What has been a two week journey feels like years, but Mom is settled. Hospice has been amazing. She is comfortable with her new setup and is even rallying to the point of asking for the vaccine. Jesus. Take. The. Wheel. It is a constant up and down ride that demands that I take a timeout. It’s hard to keep up.
Friday the universe was screaming at me. First, our internet decided that going off the deep end would be helpful especially since I host a weekly Zoom meeting. Thirty minutes later and my nerves fried, the internet decided to not be an asshole. During my actual meeting which I was chairing, it decided to shake things up and toss me aside as if I were useless. Fortunately, it was a blip and I was able to resume as I flipped off the universal forces that were challenging me. I think I need a vacation and a really long nap.
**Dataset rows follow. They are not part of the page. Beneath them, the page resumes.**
/-- Settles O56: the invariant bounds the counters by the capacities, and a wire form that ends in
`OK` fits the output buffer. -/
theorem countersFitLenW : Obligations.CountersFitLenW := by
  unfold Obligations.CountersFitLenW
  refine ⟨fun p => ?_, fun s hs => ?_, fun i s t est len oh h hw hlast => ?_⟩
  · exact ⟨(lt_two_pow_iff_lenW_le p _).mpr le_rfl, fun w => (lt_two_pow_iff_lenW_le p w).mp⟩
  · obtain ⟨hcap, -, hin⟩ := sizes_lt_two_pow_lenW s.cfg
    exact ⟨hs.lenCap.trans_lt hcap, hs.stagedFits.trans_lt hin⟩
  · obtain ⟨-, hout, -⟩ := sizes_lt_two_pow_lenW s.cfg
    obtain ⟨r, u, rfl, -, -, ⟨-, rfl⟩ | ⟨-, ha⟩⟩ := exec_endsWith h hw
    · simp at hlast
    · obtain rfl : r = .encResult est len oh := by simpa using hlast
      cases ha with
      | wireFrame o hlen => exact hlen.trans_lt hout
      | tooShort => exact Nat.two_pow_pos _
      | tooLarge => exact Nat.two_pow_pos _

end Sys2Proof.Machine
end

section
/-!
PROOFS. Hardware reset (70_reset_and_hazards.md section 1): by the pool's answer, the state it
leaves, and that the state after reset meets the invariant.
-/
namespace Sys2Proof.Machine

variable {s : State}

/-! ## By the pool's answer -/

/-- The registers and the wait as the reset leaves them before its `Acquire()`, beside what it does
not reach: the configuration, the output side, the staged bytes and the inputs (log 15). -/
structure PoweredOn (s t : State) : Prop where
  wait : t.wait = none
  decPend : t.decPend = 0
  encN : t.encN = 0
  encOvf : t.encOvf = false
  encIn : t.encIn = s.encIn
  cfg : t.cfg = s.cfg
  outputSide : SameOutputSide s t
  inputs : t.inputs = s.inputs
  codes : t.codes = s.codes
  responses : responses t = responses s
  deliveries : deliveries t = deliveries s

/-- The state after a hardware reset whose `Acquire()` answered `h` (70_reset_and_hazards.md
R270). -/
def afterReset (s : State) (h : Nat) : State :=
  afterDecReset { afterAcquire (powerOn s) h with decBuf := h }

theorem poolMayGive_powerOn {h : Nat} (hfit : h < 2 ^ s.cfg.bufIdW) :
    poolMayGive (powerOn s) h = true :=
  (poolMayGive_iff _ _).mpr ⟨hfit, rfl⟩

theorem hardwareReset_granted {h : Nat} (hlt : tagOffset < s.cfg.bufSize)
    (hp : poolAnswer (powerOn s) = .ok h) (hfit : h < 2 ^ s.cfg.bufIdW) :
    hardwareReset s = .next (afterReset s h) := by
  rw [hardwareReset, acquire_eq, hp]
  simp only [poolMayGive_powerOn hfit, if_true]
  exact decReset_of_lt (by simpa [afterAcquire] using hlt)

/-- The state after a hardware reset whose `Acquire()` failed (70_reset_and_hazards.md R272). -/
def afterFailedReset (s : State) : State :=
  { emit (poolAnswered (powerOn s)) (.acquire .fail) with fault := .allocFail }

theorem hardwareReset_failed (hp : poolAnswer (powerOn s) = .fail) :
    hardwareReset s = .next (afterFailedReset s) := by
  rw [hardwareReset, acquire_eq, hp]
  rfl

theorem poweredOn_afterReset (s : State) (h : Nat) : PoweredOn s (afterReset s h) := by
  constructor
  case responses =>
    exact responses_of_other (e := .acquire (.ok h)) rfl (by simp [afterReset, afterAcquire])
  case deliveries =>
    exact deliveries_of_other (e := .acquire (.ok h)) rfl (by simp [afterReset, afterAcquire])
  all_goals simp [SameOutputSide, afterReset, afterDecReset, afterAcquire]

theorem poweredOn_afterFailedReset (s : State) : PoweredOn s (afterFailedReset s) := by
  constructor
  case responses => exact responses_poolAsked (powerOn s) .fail
  case deliveries => exact deliveries_poolAsked (powerOn s) .fail
  all_goals simp [SameOutputSide, afterFailedReset]

theorem frameOwner_afterFailedReset (s : State) (k : Nat) :
    frameOwner (afterFailedReset s) k = none :=
  frameOwner_congr (s := powerOn s) (by simp [afterFailedReset]) k

/-- The fresh buffer is the decoder's, every other one the pool's (70_reset_and_hazards.md R271). -/
theorem frameOwner_afterReset (s : State) (h k : Nat) :
    frameOwner (afterReset s h) k = if k = h then some .dec else none := by
  have hset : frameOwner (afterReset s h) k = frameOwner (setFrameOwner (powerOn s) h .dec) k :=
    frameOwner_congr (by simp [afterReset, afterDecReset, afterAcquire]) k
  rw [hset]
  split
  · subst_vars
    exact frameOwner_set_self _ _ _
  · exact frameOwner_set_ne _ _ ‹_›

/-- The tag of the fresh buffer is the only frame-buffer byte with a value (log 15). -/
theorem fbRead_afterReset {h : Nat} (hlt : tagOffset < s.cfg.bufSize) (k off : Nat) :
    fbRead (afterReset s h) k off =
      if k = h ∧ off = tagOffset then some s.cfg.tagInit else none := by
  have hcfg : (afterAcquire (powerOn s) h).cfg = s.cfg := by simp [afterAcquire]
  have hempty : fbRead { afterAcquire (powerOn s) h with decBuf := h } k off = none := by
    unfold fbRead
    split <;> rfl
  rw [afterReset, fbRead_afterDecReset (hcfg ▸ hlt), hempty, hcfg]

/-- Settles O14: `DecReset()` runs on the one buffer the pool has given. -/
theorem hardwareResetGranted : Obligations.HardwareResetGranted := by
  unfold Obligations.HardwareResetGranted
  intro s h h8 hp hfit
  obtain ⟨hwait, hpend, hn, hovf, hin, hcfg, hout, hinputs, hcodes, hresp, hdel⟩ :=
    poweredOn_afterReset s h
  have hfault : (afterReset s h).fault = .none := by simp [afterReset, afterDecReset, afterAcquire]
  exact ⟨_, hardwareReset_granted h8 hp hfit, hfault, hwait, rfl, ⟨rfl, rfl, rfl, rfl⟩, hpend, hn,
    hovf, frameOwner_afterReset s h, fbRead_afterReset h8, hresp, hdel, hcfg, hin, hout, hinputs,
    hcodes⟩

/-- Settles O15: the fault is set in the state in which the pool was asked, and from then on it
answers every word. -/
theorem hardwareResetFailed : Obligations.HardwareResetFailed := by
  unfold Obligations.HardwareResetFailed
  intro s hp
  obtain ⟨hwait, hpend, hn, hovf, -, -, -, -, -, hresp, hdel⟩ := poweredOn_afterFailedReset s
  exact ⟨_, hardwareReset_failed hp, rfl, hwait, hpend, hn, hovf,
    frameOwner_afterFailedReset s, hresp, hdel, fun w => runWord_faulted hwait nofun w⟩

/-! ## The state after reset -/

theorem frameOwner_reset (k : Nat) :
    frameOwner State.reset k = if 0 = k then some .dec else none := rfl

theorem fbRead_reset_tag : fbRead State.reset 0 tagOffset = some Config.tagInit := rfl

/-- Settles O13, by evaluation. -/
theorem resetRegisterValues : Obligations.ResetRegisterValues :=
  ⟨rfl, ⟨rfl, rfl, rfl, rfl⟩, rfl, rfl, rfl, rfl, frameOwner_reset 0, fbRead_reset_tag⟩

/-- Settles O53: the decoder owns the one buffer, which holds its tag and no byte of a frame. -/
theorem resetMeetsInvariant : Obligations.ResetMeetsInvariant where
  cfgWf := by decide
  fbWf := reset_memory_wf.1
  obWf := reset_memory_wf.2
  fbOwnerSorted := by decide
  obOwnerSorted := by decide
  lenCap := Nat.zero_le _
  oneFlag := by decide
  discardFull := nofun
  stagedFits := Nat.zero_le _
  stagingSize := rfl
  ovfFull := nofun
  bufOwned _ _ := frameOwner_reset 0
  soleBuffer h hh := by
    rw [frameOwner_reset] at hh
    by_contra hne
    simp [show 0 ≠ h from fun h0 => hne h0.symm] at hh
  handleFits h w hh := by
    rw [frameOwner_reset] at hh
    split at hh
    · subst_vars
      decide
    · cases hh
  outHandleFits _ _ := nofun
  noEncBuffer _ := nofun
  hungHealthy _ := rfl
  tagSet _ := fbRead_reset_tag
  assembled _ := ⟨[], rfl, rfl⟩

end Sys2Proof.Machine
end

section
/-!
PROOFS. Who may touch what (10_state.md R46, R48, 60_exceptions.md section 7): the decoder's and the
encoder's commands, the pool's duty, and the buffers of the consumer and the host.
-/
namespace Sys2Proof.Machine

variable {s t : State}

/-! ## The decoder's commands leave the encoder alone -/

/-- The staging, the output buffers and the allocator behind them are the same in both states. -/
def EncoderUntouched (s t : State) : Prop := SameStaging s t ∧ SameOutputSide s t

theorem encoderUntouched_afterDecReset (s : State) :
    EncoderUntouched s (respond (afterDecReset s) .ack) :=
  ⟨⟨rfl, rfl, rfl⟩, rfl, rfl, rfl⟩

theorem encoderUntouched_storeByte {b : Byte} (h : storeByte s b = .next t) :
    EncoderUntouched s t := by
  obtain ⟨-, rfl⟩ | ⟨-, -, rfl⟩ := storeByte_cases h <;> exact ⟨⟨rfl, rfl, rfl⟩, rfl, rfl, rfl⟩

theorem encoderUntouched_deliverFrame (h : deliverFrame s = .next t) : EncoderUntouched s t := by
  obtain ⟨k, -, -, -, -, rfl⟩ | ⟨-, -, rfl⟩ | ⟨-, -, rfl⟩ | ⟨c, -, -, -, rfl⟩ | ⟨-, rfl⟩ :=
    deliverFrame_cases h <;>
    simp [EncoderUntouched, SameStaging, SameOutputSide, afterDecReset, afterAccept, afterAcquire,
      askingPool]

theorem encoderUntouched_consumeByte {b : Byte} (h : consumeByte s b = .next t) :
    EncoderUntouched s t := by
  obtain ⟨-, -, -, rfl⟩ | ⟨-, -, h⟩ | ⟨-, -, rfl⟩ | ⟨-, -, -, h⟩ | ⟨-, -, -, rfl⟩ |
    ⟨-, -, -, -, h⟩ := consumeByte_cases h
  · exact encoderUntouched_afterDecReset s
  · exact encoderUntouched_deliverFrame h
  · exact ⟨⟨rfl, rfl, rfl⟩, rfl, rfl, rfl⟩
  · exact encoderUntouched_storeByte (s := setEsc s false) h
  · exact ⟨⟨rfl, rfl, rfl⟩, rfl, rfl, rfl⟩
  · exact encoderUntouched_storeByte h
We are in a holding pattern. While the last two weeks have made me pause and put my writing along with everything else on the backburner, I know that can’t be the case moving forward. I have no idea how long this process will be, but I know that I must continue to move forward. Living my life despite feeling like I am in a permanent waiting room.
Despite the circumstances, time doesn’t stand still. There is no pause as the minutes tick away, Life is flowing. Responsibilities are demanding my attention. God’s timing is always perfect, so me holding my breath waiting for the inevitable does nothing but make me insane. Well, crazier than usual would be more accurate.